İtalya'nın Afrika'daki dış politikasını ilgilendiren bir başka klişenin daha ortadan kaldırılmasına yol açan bir gözlem. Hükümetin rengine bağlı olarak tüm tekneler batmaz veya kurtarılmaz: savaş sonrası yıllara ve ilk Cumhuriyet'e kadar uzanan eski ve sağlam bir geleneğe sahiptir. Mistretta, ülkemizle ilgili bölümde bize, İtalya'dan sık sık 27 Avrupalı ​​​​üyeden oluşan grup içinde Afrika ihtiyaçlarının tercümanı olarak hareket etmeye çağrıldığı kadar takdir edilen bir gelenek olduğunu hatırlatıyor. Mistretta'nın iddia ettiği gibi, bu yolda ancak "daha fazla inanç ve yoğunlukla" devam etmeliyiz. "Eğer tüm rakiplerimiz kendi ulusal gündemlerine ve stratejilerine sahip olduklarını gizlemiyorsa -diye açıklıyor- çıkar alanımızın genişlemiş Akdeniz olduğunu ve bu nedenle Akdeniz'in kuzeyini de kapsadığını açıkça iddia etmekte yanlış bir şey olmayacaktır. Afrika, Arap Yarımadası ve Körfez.
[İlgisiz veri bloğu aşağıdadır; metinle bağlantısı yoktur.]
@[simp] theorem onAccu_frame (f : AccuH → AccuH) :
    (s.onAccu f).regs = s.regs ∧ (s.onAccu f).shad = s.shad ∧ (s.onAccu f).mems = s.mems ∧
    (s.onAccu f).bus = s.bus ∧ (s.onAccu f).pwr = s.pwr ∧ (s.onAccu f).clk = s.clk ∧
    (s.onAccu f).time = s.time ∧ (s.onAccu f).boot = s.boot ∧ (s.onAccu f).evt = s.evt ∧
    (s.onAccu f).ports = s.ports ∧ (s.onAccu f).cnvs = s.cnvs ∧ (s.onAccu f).eqs = s.eqs ∧
    (s.onAccu f).softs = s.softs ∧ (s.onAccu f).tstats = s.tstats ∧ (s.onAccu f).pcvs = s.pcvs ∧
    (s.onAccu f).seq = s.seq ∧ (s.onAccu f).pwms = s.pwms ∧ (s.onAccu f).ringQ = s.ringQ ∧
    (s.onAccu f).filts = s.filts ∧ (s.onAccu f).herds = s.herds ∧ (s.onAccu f).lines = s.lines ∧
    (s.onAccu f).links = s.links ∧
    (s.onAccu f).sess = s.sess ∧ (s.onAccu f).memc = s.memc ∧ (s.onAccu f).spm = s.spm ∧
    (s.onAccu f).spf = s.spf ∧ (s.onAccu f).otp = s.otp ∧ (s.onAccu f).sec = s.sec ∧
    (s.onAccu f).cores = s.cores ∧ (s.onAccu f).emitted = s.emitted ∧ (s.onAccu f).romKey = s.romKey ∧
    (s.onAccu f).freeCtr = s.freeCtr ∧
    (s.onAccu f).pending = s.pending := by
  and_intros <;> rfl

@[simp] theorem onAccu_accu (f : AccuH → AccuH) : (s.onAccu f).accu = f s.accu := rfl

@[simp] theorem onMemc_frame (f : MemH → MemH) :
    (s.onMemc f).regs = s.regs ∧ (s.onMemc f).shad = s.shad ∧ (s.onMemc f).mems = s.mems ∧
    (s.onMemc f).bus = s.bus ∧ (s.onMemc f).pwr = s.pwr ∧ (s.onMemc f).clk = s.clk ∧
    (s.onMemc f).time = s.time ∧ (s.onMemc f).boot = s.boot ∧ (s.onMemc f).evt = s.evt ∧
    (s.onMemc f).ports = s.ports ∧ (s.onMemc f).cnvs = s.cnvs ∧ (s.onMemc f).eqs = s.eqs ∧
    (s.onMemc f).softs = s.softs ∧ (s.onMemc f).tstats = s.tstats ∧ (s.onMemc f).pcvs = s.pcvs ∧
    (s.onMemc f).seq = s.seq ∧ (s.onMemc f).pwms = s.pwms ∧ (s.onMemc f).accu = s.accu ∧
    (s.onMemc f).ringQ = s.ringQ ∧ (s.onMemc f).filts = s.filts ∧ (s.onMemc f).herds = s.herds ∧
    (s.onMemc f).lines = s.lines ∧ (s.onMemc f).links = s.links ∧ (s.onMemc f).sess = s.sess ∧
    (s.onMemc f).spm = s.spm ∧
    (s.onMemc f).spf = s.spf ∧ (s.onMemc f).otp = s.otp ∧ (s.onMemc f).sec = s.sec ∧
    (s.onMemc f).cores = s.cores ∧ (s.onMemc f).emitted = s.emitted ∧ (s.onMemc f).romKey = s.romKey ∧
    (s.onMemc f).freeCtr = s.freeCtr ∧
    (s.onMemc f).pending = s.pending := by
  and_intros <;> rfl

@[simp] theorem onMemc_memc (f : MemH → MemH) : (s.onMemc f).memc = f s.memc := rfl

@[simp] theorem onSpm_frame (f : SpmH → SpmH) :
    (s.onSpm f).regs = s.regs ∧ (s.onSpm f).shad = s.shad ∧ (s.onSpm f).mems = s.mems ∧
    (s.onSpm f).bus = s.bus ∧ (s.onSpm f).pwr = s.pwr ∧ (s.onSpm f).clk = s.clk ∧ (s.onSpm f).time = s.time ∧
    (s.onSpm f).boot = s.boot ∧ (s.onSpm f).evt = s.evt ∧ (s.onSpm f).ports = s.ports ∧
    (s.onSpm f).cnvs = s.cnvs ∧ (s.onSpm f).eqs = s.eqs ∧ (s.onSpm f).softs = s.softs ∧
    (s.onSpm f).tstats = s.tstats ∧ (s.onSpm f).pcvs = s.pcvs ∧ (s.onSpm f).seq = s.seq ∧
    (s.onSpm f).pwms = s.pwms ∧ (s.onSpm f).accu = s.accu ∧ (s.onSpm f).ringQ = s.ringQ ∧
    (s.onSpm f).filts = s.filts ∧ (s.onSpm f).herds = s.herds ∧ (s.onSpm f).lines = s.lines ∧
    (s.onSpm f).links = s.links ∧
    (s.onSpm f).sess = s.sess ∧ (s.onSpm f).memc = s.memc ∧ (s.onSpm f).spf = s.spf ∧
    (s.onSpm f).otp = s.otp ∧ (s.onSpm f).sec = s.sec ∧ (s.onSpm f).cores = s.cores ∧
    (s.onSpm f).emitted = s.emitted ∧ (s.onSpm f).romKey = s.romKey ∧ (s.onSpm f).freeCtr = s.freeCtr ∧
    (s.onSpm f).pending = s.pending := by
  and_intros <;> rfl

@[simp] theorem onSpm_spm (f : SpmH → SpmH) : (s.onSpm f).spm = f s.spm := rfl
Tüm bu senaryolar artık yakından bağlantılı ve birbiriyle bağlantılıdır ve örneğin, sadece göç nedenleriyle değil, ülkemizin de üzerinde bulunduğu Sahel, Afrika Boynuzu ve Aden Körfezi'ndeki geçiş noktalarını bulmaktadır. , dahil sayılabilir”.

Kısacası, İtalya'nın Avrupa'da ve Akdeniz'de önemli bir ülke olması objektiftir: Büyükanne ve büyükbabalarımızın sonucuna varacağı gibi, biz de buna biraz daha inanmalıyız. Ve Giuseppe Mistretta'nın temelde inandığı gibi.